/-- An update that the invariant of the running block does not see is none of the queue. -/
theorem SameCore.keepsOutbox {s t : State} (h : SameCore s t) (hw : t.wireTx = s.wireTx) : KeepsOutbox s t :=
  SameQueue.keepsOutbox (fun _ => sameQueue_of_mem h.cfg h.mem h.txNext h.dmaTxCur hw) (fun hs => h.coreInv hs.core)
    h.inited

/-! ### The DMA -/

theorem rxSegment_sameQueue {s : State} (h : CoreInv s) (hi : s.inited = true) (frame : List Byte) (draw : BitVec 128) :
    SameQueue s (rxSegment frame draw s) := by
  have u := dmaMove_undisturbed (.rxSegment frame draw) s
  refine sameQueue_of_live h hi u.same.cfg u.same.txNext ?_ ?_
    (fun k hk ho => by rw [rxSegment_txDesc h hi frame draw hk]; exact ho)
    (fun k hk _ => rxSegment_txDesc h hi frame draw hk) (fun b hb => u.bufferBytes h hi hb)
  · unfold rxSegment; dsimp only; split <;> simp
  · unfold rxSegment; dsimp only; split <;> simp [setRxProcess]

theorem succ_mod_of_lt {i m : Nat} (h : i < m) : (i + 1) % m = if i = m - 1 then 0 else i + 1 := by
  split
  · next e => rw [e, Nat.sub_add_cancel (by omega), Nat.mod_self]
  · exact Nat.mod_eq_of_lt (by omega)

section

variable {s : State} (h : CoreInv s) (hi : s.inited = true) (draw : Word)
  (he : (txActive s && txOwn s.cfg.txLayout (txCurDesc s)) = true)
include h hi he

omit draw in
theorem txSend_owned : txOwn s.cfg.txLayout (txDesc s s.dmaTxCur) = true := by
  rw [Bool.and_eq_true, txCurDesc_eq h hi] at he
  exact he.2

theorem txSend_cur : (txSend draw s).dmaTxCur = if s.dmaTxCur = s.cfg.m - 1 then 0 else s.dmaTxCur + 1 := by
  obtain ⟨-, -, -, htx, -⟩ := h.running hi
  simp only [txSend, he, if_true, setTxCur_dmaTxCur]
  simp only [txEor_sent (TxLayout.positions h.wf.txLayout), txCurDesc_eq h hi, (htx _ h.dma.2.1).1, decide_eq_true_eq]

theorem txSend_wire : (txSend draw s).wireTx = s.wireTx ++ [txBytes s s.dmaTxCur] :=
  dmaMove_completes h hi (m := .txSend draw) h.dma.2.1 (txSend_owned h hi he)
    (by rw [dmaMove, txSend_txDesc h hi draw he h.dma.2.1, if_pos rfl]; exact txOwn_sent _ _)

theorem txSend_ahead (j : Nat) : slotAhead (txSend draw s) j = slotAhead s (j + 1) :=
  slotAhead_advanced (txSend_same draw s).cfg ((txSend_cur h hi draw he).trans (succ_mod_of_lt h.dma.2.1).symm) j

/-- The slots after the first are left alone. -/
theorem txSend_txDesc_ahead {j : Nat} (hj : j + 1 < s.cfg.m) :
    txDesc (txSend draw s) (slotAhead s (j + 1)) = txDesc s (slotAhead s (j + 1)) := by
  have hm := h.wf.m_pos
  rw [txSend_txDesc h hi draw he (slotAhead_lt hm _), if_neg]
  exact fun e => absurd (slotAhead_inj hm hj ((slotAhead_zero h.dma.2.1).trans e)) (by omega)

variable {q : Nat} (hq : InOrder s (q + 1))
include hq

theorem txSend_inOrder : InOrder (txSend draw s) q := by
  have hsame := txSend_same draw s
  obtain ⟨hle, hnext, hown⟩ := hq
  refine ⟨by rw [hsame.cfg]; omega, by rw [hsame.txNext, txSend_ahead h hi draw he]; exact hnext, fun j hj => ?_⟩
  rw [hsame.cfg] at hj ⊢
  rw [txSend_ahead h hi draw he]
  rcases Nat.lt_or_ge (j + 1) s.cfg.m with hj1 | hj1
  · rw [txSend_txDesc_ahead h hi draw he hj1, hown _ hj1]
    simp
  · have hlast : slotAhead s (j + 1) = s.dmaTxCur := by
      rw [show j + 1 = s.cfg.m by omega, slotAhead_round h.dma.2.1]
    rw [hlast, txSend_txDesc h hi draw he h.dma.2.1, if_pos rfl, txOwn_sent, eq_comm, decide_eq_false_iff_not]
    omega

theorem txSend_pending : pending s = txBytes s s.dmaTxCur :: pending (txSend draw s) := by
  have u : Undisturbed s (txSend draw s) := dmaMove_undisturbed (.txSend draw) s
  have hrest : ∀ j ∈ List.range q, txBytes s (slotAhead s (j + 1)) = txBytes (txSend draw s) (slotAhead (txSend draw s) j) :=
    fun j hj => by
      obtain ⟨hle, -, hown⟩ := hq
      have hjq := List.mem_range.1 hj
      have hj1 : j + 1 < s.cfg.m := by omega
      rw [txSend_ahead h hi draw he]
      exact (txBytes_of_live h hi u.same.cfg (fun b hb => u.bufferBytes h hi hb) (slotAhead_lt h.wf.m_pos _)
        ((hown _ hj1).trans (decide_eq_true (by omega))) (txSend_txDesc_ahead h hi draw he hj1)).symm
  rw [hq.pending, (txSend_inOrder h hi draw he hq).pending, List.range_succ_eq_map, List.map_cons,
    slotAhead_zero h.dma.2.1, List.map_map]
  exact congrArg _ (List.map_congr_left hrest)

end

/-- The first frame on its way goes out: it was the first of the queue, and the others move up. -/
theorem txSend_keepsOutbox (draw : Word) (s : State) : KeepsOutbox s (txSend draw s) := by
  by_cases he : (txActive s && txOwn s.cfg.txLayout (txCurDesc s)) = true
  · rintro ⟨h, hi, p, hp⟩
    have hpos : 0 < p := by
      obtain ⟨-, -, hown⟩ := hp
      have h0 := hown 0 h.wf.m_pos
      rw [slotAhead_zero h.dma.2.1, txSend_owned h hi he] at h0
      exact of_decide_eq_true h0.symm
    obtain ⟨q, rfl⟩ := Nat.exists_eq_succ_of_ne_zero (Nat.pos_iff_ne_zero.1 hpos)
    refine ⟨⟨txSend_core h hi draw, (txSend_same draw s).inited.trans hi, q, txSend_inOrder h hi draw he hp⟩, ?_⟩
    rw [outbox, outbox, txSend_wire h hi draw he, txSend_pending h hi draw he hp, List.append_nil, List.append_assoc]
    rfl
  · rw [txSend, if_neg he]
    exact .refl s

theorem dmaMove_keepsOutbox (m : DmaMove) (s : State) : KeepsOutbox s (dmaMove m s) := by
  have u := dmaMove_undisturbed m s
  have hquiet : (dmaMove m s).mem = s.mem → (dmaMove m s).dmaTxCur = s.dmaTxCur → (dmaMove m s).wireTx = s.wireTx →
      KeepsOutbox s (dmaMove m s) := fun hm hcur hw =>
    SameQueue.keepsOutbox (fun _ => sameQueue_of_mem u.same.cfg hm u.same.txNext hcur hw) (fun hs => u.core hs.core)
      u.same.inited
  cases m with
  | rxSegment frame draw =>
    exact SameQueue.keepsOutbox (fun hs => rxSegment_sameQueue hs.core hs.inited frame draw) (fun hs => u.core hs.core)
      u.same.inited
  | txSend draw => exact txSend_keepsOutbox draw s
  | txSuspend =>
    refine hquiet (txSuspend_mem s) ?_ ?_ <;> (rw [dmaMove, txSuspend]; split <;> simp)
  | txResume =>
    refine hquiet (txResume_mem s) ?_ ?_ <;> (rw [dmaMove, txResume]; split <;> simp)
  | tpsFlicker v =>
    refine hquiet (tpsFlicker_mem v s) ?_ ?_ <;> (rw [dmaMove, tpsFlicker]; split <;> simp)

theorem dmaMoves_keepsOutbox (ms : List DmaMove) (s : State) : KeepsOutbox s (dmaMoves ms s) := by
  induction ms generalizing s with
  | nil => exact .refl s
  | cons m ms ih => exact (dmaMove_keepsOutbox m s).trans (ih _)

theorem dmaTurn_keepsOutbox (s : State) : KeepsOutbox s (dmaTurn s) := by
  have hdrop : KeepsOutbox s (dropTurn s) := SameCore.keepsOutbox (by constructor <;> rfl) rfl
  unfold dmaTurn
  split
  · exact .refl s
  · exact hdrop.trans (dmaMoves_keepsOutbox _ _)

end Sys2Proof.Machine
end

section
/-! What the operations of the ENGINE do to the queue of the transmit process, whatever the DMA does meanwhile: only a
hand-over joins a frame to the outbox, at its end (41_tx_ring.md R112, R117). -/

namespace Sys2Proof.Machine

/-! ### Bytes apart from a write -/

theorem readBytes_writeWord_apart {m : Memory} {a b v : Word} {n : Nat} (ha : a.toNat + 4 ≤ 2 ^ 32)
    (hb : b.toNat + n ≤ 2 ^ 32) (hab : b.toNat + n ≤ a.toNat ∨ a.toNat + 4 ≤ b.toNat) :
    readBytes (writeWord m a v) b n = readBytes m b n :=
  readBytes_congr hb fun x hx => readByte_writeWord_outside ha fun e => by simp only [inBytes] at hx e; omega

section

variable {s : State} (h : CoreInv s) {b : Buffer} (hb : b ∈ s.arena)
include h hb

/-- A write of a word of the RX ring touches no live buffer. -/
theorem bufferBytes_after_rxd {i w : Nat} (hn : i < s.cfg.n) (hw : w < 4) (x : Word) :
    readBytes (writeWord s.mem (rxdWord s.cfg i w) x) b.addr b.len = readBytes s.mem b.addr b.len := by
  obtain ⟨-, hroom, -⟩ := h.arenaOk
  exact readBytes_writeWord_apart (rxdWord_space h.wf hn hw) (roomFor_spec (hroom b hb)).1
    (room_rxd_apart h.wf (hroom b hb) hn hw)

/-- A write of a word of the TX ring touches no live buffer. -/
theorem bufferBytes_after_txd {k w : Nat} (hk : k < s.cfg.m) (hw : w < 4) (x : Word) :
    readBytes (writeWord s.mem (txdWord s.cfg k w) x) b.addr b.len = readBytes s.mem b.addr b.len := by
  obtain ⟨-, hroom, -⟩ := h.arenaOk
  exact readBytes_writeWord_apart (txdWord_space h.wf hk hw) (roomFor_spec (hroom b hb)).1
    (room_txd_apart h.wf (hroom b hb) hk hw)

end

/-! ### Accesses -/

theorem record_keepsOutbox (e : Event) (s : State) : KeepsOutbox s (record e s) := (record_sameCore e s).keepsOutbox rfl

theorem engineRead_keepsOutbox (a : Word) (s : State) : KeepsOutbox s (engineRead a s).2 :=
  (dmaTurn_keepsOutbox s).trans (record_keepsOutbox _ _)

theorem readDesc_keepsOutbox (loc : Nat → Word) (ws : List Nat) (d : Desc) (s : State) :
    KeepsOutbox s (readDesc loc ws d s).2 := by
  induction ws generalizing d s with
  | nil => exact .refl s
  | cons w ws ih => exact (engineRead_keepsOutbox (loc w) s).trans (ih _ _)

theorem engineWrite_rxd_keepsOutbox {s : State} {i w : Nat} (hn : i < s.cfg.n) (hw : w < 4) {d : Desc}
    (hd : RxControlIs s.cfg i d) : KeepsOutbox s (engineWrite (rxdWord s.cfg i w) (d w) s) := fun hs => by
  have hc : (dmaTurn s).cfg = s.cfg := dmaTurn_cfg s
  have hstore : KeepsOutbox (dmaTurn s) (engineWrite (rxdWord s.cfg i w) (d w) s) :=
    SameQueue.keepsOutbox (fun hu => by
      have hdesc : ∀ k, k < (dmaTurn s).cfg.m → txDesc (engineWrite (rxdWord s.cfg i w) (d w) s) k = txDesc (dmaTurn s) k :=
        fun k hk => txDesc_congr fun v hv => by
          rw [txdAt, txdAt, engineWrite_mem, engineWrite_cfg, hc]
          exact txd_after_rxd hs.core.wf _ _ hn hw (by rw [← hc]; exact hk) hv
      refine sameQueue_of_live hu.core hu.inited rfl rfl rfl rfl (fun k hk ho => by rw [hdesc k hk]; exact ho)
        (fun k hk _ => hdesc k hk) (fun b hb => ?_)
      rw [engineWrite_mem, ← hc]
      exact bufferBytes_after_rxd hu.core hb (by rw [hc]; exact hn) hw _)
      (fun _ => engineWrite_rxd_core hs.core hs.inited hn hw hd) rfl
  exact (dmaTurn_keepsOutbox s).trans hstore hs

theorem writeDesc_rxd_keepsOutbox {s : State} {i : Nat} (hn : i < s.cfg.n) {ws : List Nat} (hws : ∀ w ∈ ws, w < 4)
    {d : Desc} (hd : RxControlIs s.cfg i d) : KeepsOutbox s (writeDesc (rxdWord s.cfg i) d ws s) := by
  induction ws generalizing s with
  | nil => exact .refl s
  | cons w ws ih =>
    have c := engineWrite_cfg (rxdWord s.cfg i w) (d w) s
    have hrest := ih (s := engineWrite (rxdWord s.cfg i w) (d w) s) (by rw [c]; exact hn)
      (fun v hv => hws v (List.mem_cons_of_mem _ hv)) (by rw [c]; exact hd)
    rw [c] at hrest
    exact (engineWrite_rxd_keepsOutbox hn (hws w List.mem_cons_self) hd).trans hrest

theorem writeDmaTpd_keepsOutbox (v : Word) (s : State) : KeepsOutbox s (writeDmaTpd v s) :=
  (dmaTurn_keepsOutbox s).trans (SameCore.keepsOutbox (by constructor <;> rfl) rfl)

/-! ### The receive operations -/

theorem rxLook_keepsOutbox (fields : List Nat) (i : Nat) (s : State) : KeepsOutbox s (rxLook fields i s).2 := by
  have hread := engineRead_keepsOutbox (rxdWord s.cfg i (s.cfg.rxLayout.own / 32)) s
  unfold rxLook
  dsimp only
  split
  · exact hread
  · exact hread.trans (readDesc_keepsOutbox _ _ _ _)

theorem rxNewData_keepsOutbox (s : State) : KeepsOutbox s (rxNewData s).2 := rxLook_keepsOutbox _ _ s

theorem rxWalk_keepsOutbox (ahead i : Nat) (d : Desc) (s : State) : KeepsOutbox s (rxWalk ahead i d s).2 := by
  induction ahead generalizing i d s with
  | zero => unfold rxWalk; split <;> exact .refl s
  | succ n ih =>
    have hlook := rxLook_keepsOutbox (RxLayout.status s.cfg.rxLayout) (i + 1) s
    unfold rxWalk
    split
    · exact .refl s
    · dsimp only
      split
      · exact hlook
      · exact hlook.trans (ih _ _ _)

theorem rxResetFrom_keepsOutbox {s : State} (w : WellFormed s.cfg) {ws : List Nat} (hws : ∀ v ∈ ws, v < 4) {i count : Nat}
    (hn : i + count ≤ s.cfg.n) : KeepsOutbox s (rxResetFrom ws i count s) := by
  induction count generalizing i s with
  | zero => exact .refl s
  | succ count ih =>
    have hc := (rxResetDesc_same ws i s).cfg
    exact (writeDesc_rxd_keepsOutbox (by omega) hws (rxArmed_control w i)).trans
      (ih (s := rxResetDesc ws i s) (by rw [hc]; exact w) (by rw [hc]; omega))

theorem rxRecycle_keepsOutbox {s : State} {a b : Nat} (hab : a ≤ b) (hb : b < s.cfg.n) :
    KeepsOutbox s (rxRecycle a b s) := fun hs =>
  have hreset := rxResetFrom_keepsOutbox hs.core.wf hs.core.rxOwnLast_lt (i := a) (count := b - a + 1) (by omega)
  have hnext : KeepsOutbox (rxResetFrom (rxOwnLast s.cfg.rxLayout) a (b - a + 1) s) (rxRecycle a b s) :=
    SameQueue.keepsOutbox (fun _ => sameQueue_of_mem rfl rfl rfl rfl rfl)
      (fun _ => rxRecycle_core hs.core hs.inited hab hb) rfl
  hreset.trans hnext hs

theorem consumeView_keepsOutbox (a len : Nat) (s : State) : KeepsOutbox s (consumeView a len s) :=
  (consumeView_sameCore a len s).keepsOutbox (by unfold consumeView; rw [callHost_eq]; rfl)

theorem rxFinishChain_keepsOutbox {s : State} {a b : Nat} (hab : a ≤ b) (hb : b < s.cfg.n) (d : Desc) :
    KeepsOutbox s (rxFinishChain a b d s).2 := by
  unfold rxFinishChain
  split
  · exact rxRecycle_keepsOutbox hab hb
  · split
    · have hview := consumeView_sameCore a (rxFl s.cfg.rxLayout d) s
      exact (consumeView_keepsOutbox a _ s).trans (rxRecycle_keepsOutbox hab (by rw [hview.cfg]; exact hb))
    · exact .refl s

theorem rxReceiveFrom_keepsOutbox {s : State} (hn : s.rxNext < s.cfg.n) (d : Desc) :
    KeepsOutbox s (rxReceiveFrom d s).2 := by
  have hwalk := rxWalk_keepsOutbox (s.cfg.n - 1 - s.rxNext) s.rxNext d s
  have hsame := (rxWalk_undisturbed (s.cfg.n - 1 - s.rxNext) s.rxNext d s).same
  unfold rxReceiveFrom
  split
  · exact .refl s
  · dsimp only
    split
    · exact hwalk
    · exact hwalk
    · next b e hq =>
      obtain ⟨hle, hlast, -⟩ := rxWalk_last hq
      exact hwalk.trans (rxFinishChain_keepsOutbox hle (by rw [hsame.cfg]; omega) e)

theorem rxReceive_keepsOutbox (s : State) : KeepsOutbox s (rxReceive s).2 := fun hs => by
  have hlook := rxLook_keepsOutbox (RxLayout.status s.cfg.rxLayout) s.rxNext s
  have hsame := (rxLook_undisturbed (RxLayout.status s.cfg.rxLayout) s.rxNext s).same
  obtain ⟨hn, -⟩ := hs.core.running hs.inited
  unfold rxReceive
  dsimp only
  split
  · exact hlook hs
  · next d _ => exact hlook.trans (rxReceiveFrom_keepsOutbox (by rw [hsame.rxNext, hsame.cfg]; exact hn) d) hs

/-! ### The looks of the transmit operations, and the kick -/

theorem txDescAvail_keepsOutbox (s : State) : KeepsOutbox s (txDescAvail s).2 := engineRead_keepsOutbox _ s

theorem txWait_keepsOutbox (k : Nat) (turns : List (List DmaMove)) (s : State) : KeepsOutbox s (txWait k turns s).2 := by
  have hread := fun u : State => engineRead_keepsOutbox (txdWord u.cfg k (u.cfg.txLayout.own / 32)) u
  induction turns generalizing s with
  | nil => exact hread s
  | cons ms turns ih =>
    unfold txWait
    dsimp only
    split
    · exact (hread s).trans (ih _)
    · exact hread s

theorem startSend_keepsOutbox (s : State) : KeepsOutbox s (startSend s).2 := by
  have hread : KeepsOutbox s (readDmaSr s).2 := (dmaTurn_keepsOutbox s).trans (record_keepsOutbox _ _)
  unfold startSend
  dsimp only
  split
  · exact hread
  · exact hread.trans (writeDmaTpd_keepsOutbox _ _)
  · exact hread
  · exact hread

What is required: Within the material above, the line with "exact readBytes_writeWord_apart (txdWord_space" opens the range and the line with "theorem record_keepsOutbox (e" closes it; reproduce that range word for word.

Response:
  exact readBytes_writeWord_apart (txdWord_space h.wf hk hw) (roomFor_spec (hroom b hb)).1
    (room_txd_apart h.wf (hroom b hb) hk hw)

end

/-! ### Accesses -/

theorem record_keepsOutbox (e : Event) (s : State) : KeepsOutbox s (record e s) := (record_sameCore e s).keepsOutbox rfl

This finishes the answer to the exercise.